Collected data
----------------------------------------

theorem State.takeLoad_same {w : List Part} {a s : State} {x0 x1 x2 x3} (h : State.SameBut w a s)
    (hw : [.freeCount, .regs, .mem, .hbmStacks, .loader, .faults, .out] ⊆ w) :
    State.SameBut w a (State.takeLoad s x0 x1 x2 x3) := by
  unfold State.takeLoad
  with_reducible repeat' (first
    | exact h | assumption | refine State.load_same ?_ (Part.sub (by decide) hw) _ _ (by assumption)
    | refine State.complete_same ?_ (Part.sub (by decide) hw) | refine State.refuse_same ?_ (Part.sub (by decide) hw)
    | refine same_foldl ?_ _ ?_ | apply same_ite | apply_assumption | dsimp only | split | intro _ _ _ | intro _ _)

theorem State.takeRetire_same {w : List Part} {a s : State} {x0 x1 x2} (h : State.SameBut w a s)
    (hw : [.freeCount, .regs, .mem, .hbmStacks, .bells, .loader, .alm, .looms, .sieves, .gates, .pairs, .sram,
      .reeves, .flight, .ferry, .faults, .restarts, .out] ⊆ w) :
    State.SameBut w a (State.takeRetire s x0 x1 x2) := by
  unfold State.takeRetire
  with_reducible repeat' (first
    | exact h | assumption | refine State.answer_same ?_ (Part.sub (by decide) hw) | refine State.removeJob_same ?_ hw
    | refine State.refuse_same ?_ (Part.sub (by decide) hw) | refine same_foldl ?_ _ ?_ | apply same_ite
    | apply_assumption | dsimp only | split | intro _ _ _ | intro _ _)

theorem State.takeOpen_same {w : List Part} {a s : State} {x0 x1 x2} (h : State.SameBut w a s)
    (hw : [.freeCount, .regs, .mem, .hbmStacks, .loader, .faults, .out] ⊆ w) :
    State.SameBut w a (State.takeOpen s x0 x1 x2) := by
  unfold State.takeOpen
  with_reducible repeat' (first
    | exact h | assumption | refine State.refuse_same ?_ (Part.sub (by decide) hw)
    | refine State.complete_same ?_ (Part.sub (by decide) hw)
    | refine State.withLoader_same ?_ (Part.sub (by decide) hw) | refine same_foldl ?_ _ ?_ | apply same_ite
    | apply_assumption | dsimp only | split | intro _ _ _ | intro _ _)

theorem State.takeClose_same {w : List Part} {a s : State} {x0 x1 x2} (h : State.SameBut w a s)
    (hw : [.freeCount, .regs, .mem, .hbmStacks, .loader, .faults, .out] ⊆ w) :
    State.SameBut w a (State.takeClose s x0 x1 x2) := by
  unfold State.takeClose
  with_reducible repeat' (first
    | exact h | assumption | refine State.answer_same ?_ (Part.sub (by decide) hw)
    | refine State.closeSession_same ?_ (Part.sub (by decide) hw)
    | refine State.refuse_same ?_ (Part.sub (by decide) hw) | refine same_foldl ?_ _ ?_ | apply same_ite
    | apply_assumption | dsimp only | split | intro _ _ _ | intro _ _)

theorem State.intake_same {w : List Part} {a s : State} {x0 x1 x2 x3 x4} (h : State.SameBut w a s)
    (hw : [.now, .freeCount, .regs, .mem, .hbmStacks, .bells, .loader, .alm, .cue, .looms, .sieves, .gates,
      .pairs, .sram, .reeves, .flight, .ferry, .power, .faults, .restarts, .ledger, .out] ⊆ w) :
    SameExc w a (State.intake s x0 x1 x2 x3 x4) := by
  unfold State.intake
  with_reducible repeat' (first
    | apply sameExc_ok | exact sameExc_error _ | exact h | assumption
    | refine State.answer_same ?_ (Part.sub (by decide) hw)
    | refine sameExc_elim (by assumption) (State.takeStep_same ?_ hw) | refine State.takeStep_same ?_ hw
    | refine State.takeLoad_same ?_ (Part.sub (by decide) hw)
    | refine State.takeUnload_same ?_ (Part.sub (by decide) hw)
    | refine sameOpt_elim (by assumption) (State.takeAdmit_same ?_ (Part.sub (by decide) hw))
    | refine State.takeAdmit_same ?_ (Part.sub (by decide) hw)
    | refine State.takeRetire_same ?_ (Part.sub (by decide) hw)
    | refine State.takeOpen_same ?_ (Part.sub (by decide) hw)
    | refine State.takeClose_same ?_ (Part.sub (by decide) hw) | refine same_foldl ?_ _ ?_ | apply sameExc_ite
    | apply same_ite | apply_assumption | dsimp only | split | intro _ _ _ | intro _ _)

----------------------------------------

TASK STATEMENT –
Above are the records; copy all of them exactly.

EXERCISE RESULT –
theorem State.takeLoad_same {w : List Part} {a s : State} {x0 x1 x2 x3} (h : State.SameBut w a s)
    (hw : [.freeCount, .regs, .mem, .hbmStacks, .loader, .faults, .out] ⊆ w) :
    State.SameBut w a (State.takeLoad s x0 x1 x2 x3) := by
  unfold State.takeLoad
  with_reducible repeat' (first
    | exact h | assumption | refine State.load_same ?_ (Part.sub (by decide) hw) _ _ (by assumption)
    | refine State.complete_same ?_ (Part.sub (by decide) hw) | refine State.refuse_same ?_ (Part.sub (by decide) hw)
    | refine same_foldl ?_ _ ?_ | apply same_ite | apply_assumption | dsimp only | split | intro _ _ _ | intro _ _)

theorem State.takeRetire_same {w : List Part} {a s : State} {x0 x1 x2} (h : State.SameBut w a s)
    (hw : [.freeCount, .regs, .mem, .hbmStacks, .bells, .loader, .alm, .looms, .sieves, .gates, .pairs, .sram,
      .reeves, .flight, .ferry, .faults, .restarts, .out] ⊆ w) :
    State.SameBut w a (State.takeRetire s x0 x1 x2) := by
  unfold State.takeRetire
  with_reducible repeat' (first
    | exact h | assumption | refine State.answer_same ?_ (Part.sub (by decide) hw) | refine State.removeJob_same ?_ hw
    | refine State.refuse_same ?_ (Part.sub (by decide) hw) | refine same_foldl ?_ _ ?_ | apply same_ite
    | apply_assumption | dsimp only | split | intro _ _ _ | intro _ _)

theorem State.takeOpen_same {w : List Part} {a s : State} {x0 x1 x2} (h : State.SameBut w a s)
    (hw : [.freeCount, .regs, .mem, .hbmStacks, .loader, .faults, .out] ⊆ w) :
    State.SameBut w a (State.takeOpen s x0 x1 x2) := by
  unfold State.takeOpen
  with_reducible repeat' (first
    | exact h | assumption | refine State.refuse_same ?_ (Part.sub (by decide) hw)
    | refine State.complete_same ?_ (Part.sub (by decide) hw)
    | refine State.withLoader_same ?_ (Part.sub (by decide) hw) | refine same_foldl ?_ _ ?_ | apply same_ite
    | apply_assumption | dsimp only | split | intro _ _ _ | intro _ _)

theorem State.takeClose_same {w : List Part} {a s : State} {x0 x1 x2} (h : State.SameBut w a s)
    (hw : [.freeCount, .regs, .mem, .hbmStacks, .loader, .faults, .out] ⊆ w) :
    State.SameBut w a (State.takeClose s x0 x1 x2) := by
  unfold State.takeClose
  with_reducible repeat' (first
    | exact h | assumption | refine State.answer_same ?_ (Part.sub (by decide) hw)
    | refine State.closeSession_same ?_ (Part.sub (by decide) hw)
    | refine State.refuse_same ?_ (Part.sub (by decide) hw) | refine same_foldl ?_ _ ?_ | apply same_ite
    | apply_assumption | dsimp only | split | intro _ _ _ | intro _ _)

theorem State.intake_same {w : List Part} {a s : State} {x0 x1 x2 x3 x4} (h : State.SameBut w a s)
    (hw : [.now, .freeCount, .regs, .mem, .hbmStacks, .bells, .loader, .alm, .cue, .looms, .sieves, .gates,
      .pairs, .sram, .reeves, .flight, .ferry, .power, .faults, .restarts, .ledger, .out] ⊆ w) :
    SameExc w a (State.intake s x0 x1 x2 x3 x4) := by
  unfold State.intake
  with_reducible repeat' (first
    | apply sameExc_ok | exact sameExc_error _ | exact h | assumption
    | refine State.answer_same ?_ (Part.sub (by decide) hw)
    | refine sameExc_elim (by assumption) (State.takeStep_same ?_ hw) | refine State.takeStep_same ?_ hw
    | refine State.takeLoad_same ?_ (Part.sub (by decide) hw)
    | refine State.takeUnload_same ?_ (Part.sub (by decide) hw)
    | refine sameOpt_elim (by assumption) (State.takeAdmit_same ?_ (Part.sub (by decide) hw))
    | refine State.takeAdmit_same ?_ (Part.sub (by decide) hw)
    | refine State.takeRetire_same ?_ (Part.sub (by decide) hw)
    | refine State.takeOpen_same ?_ (Part.sub (by decide) hw)
    | refine State.takeClose_same ?_ (Part.sub (by decide) hw) | refine same_foldl ?_ _ ?_ | apply sameExc_ite
    | apply same_ite | apply_assumption | dsimp only | split | intro _ _ _ | intro _ _)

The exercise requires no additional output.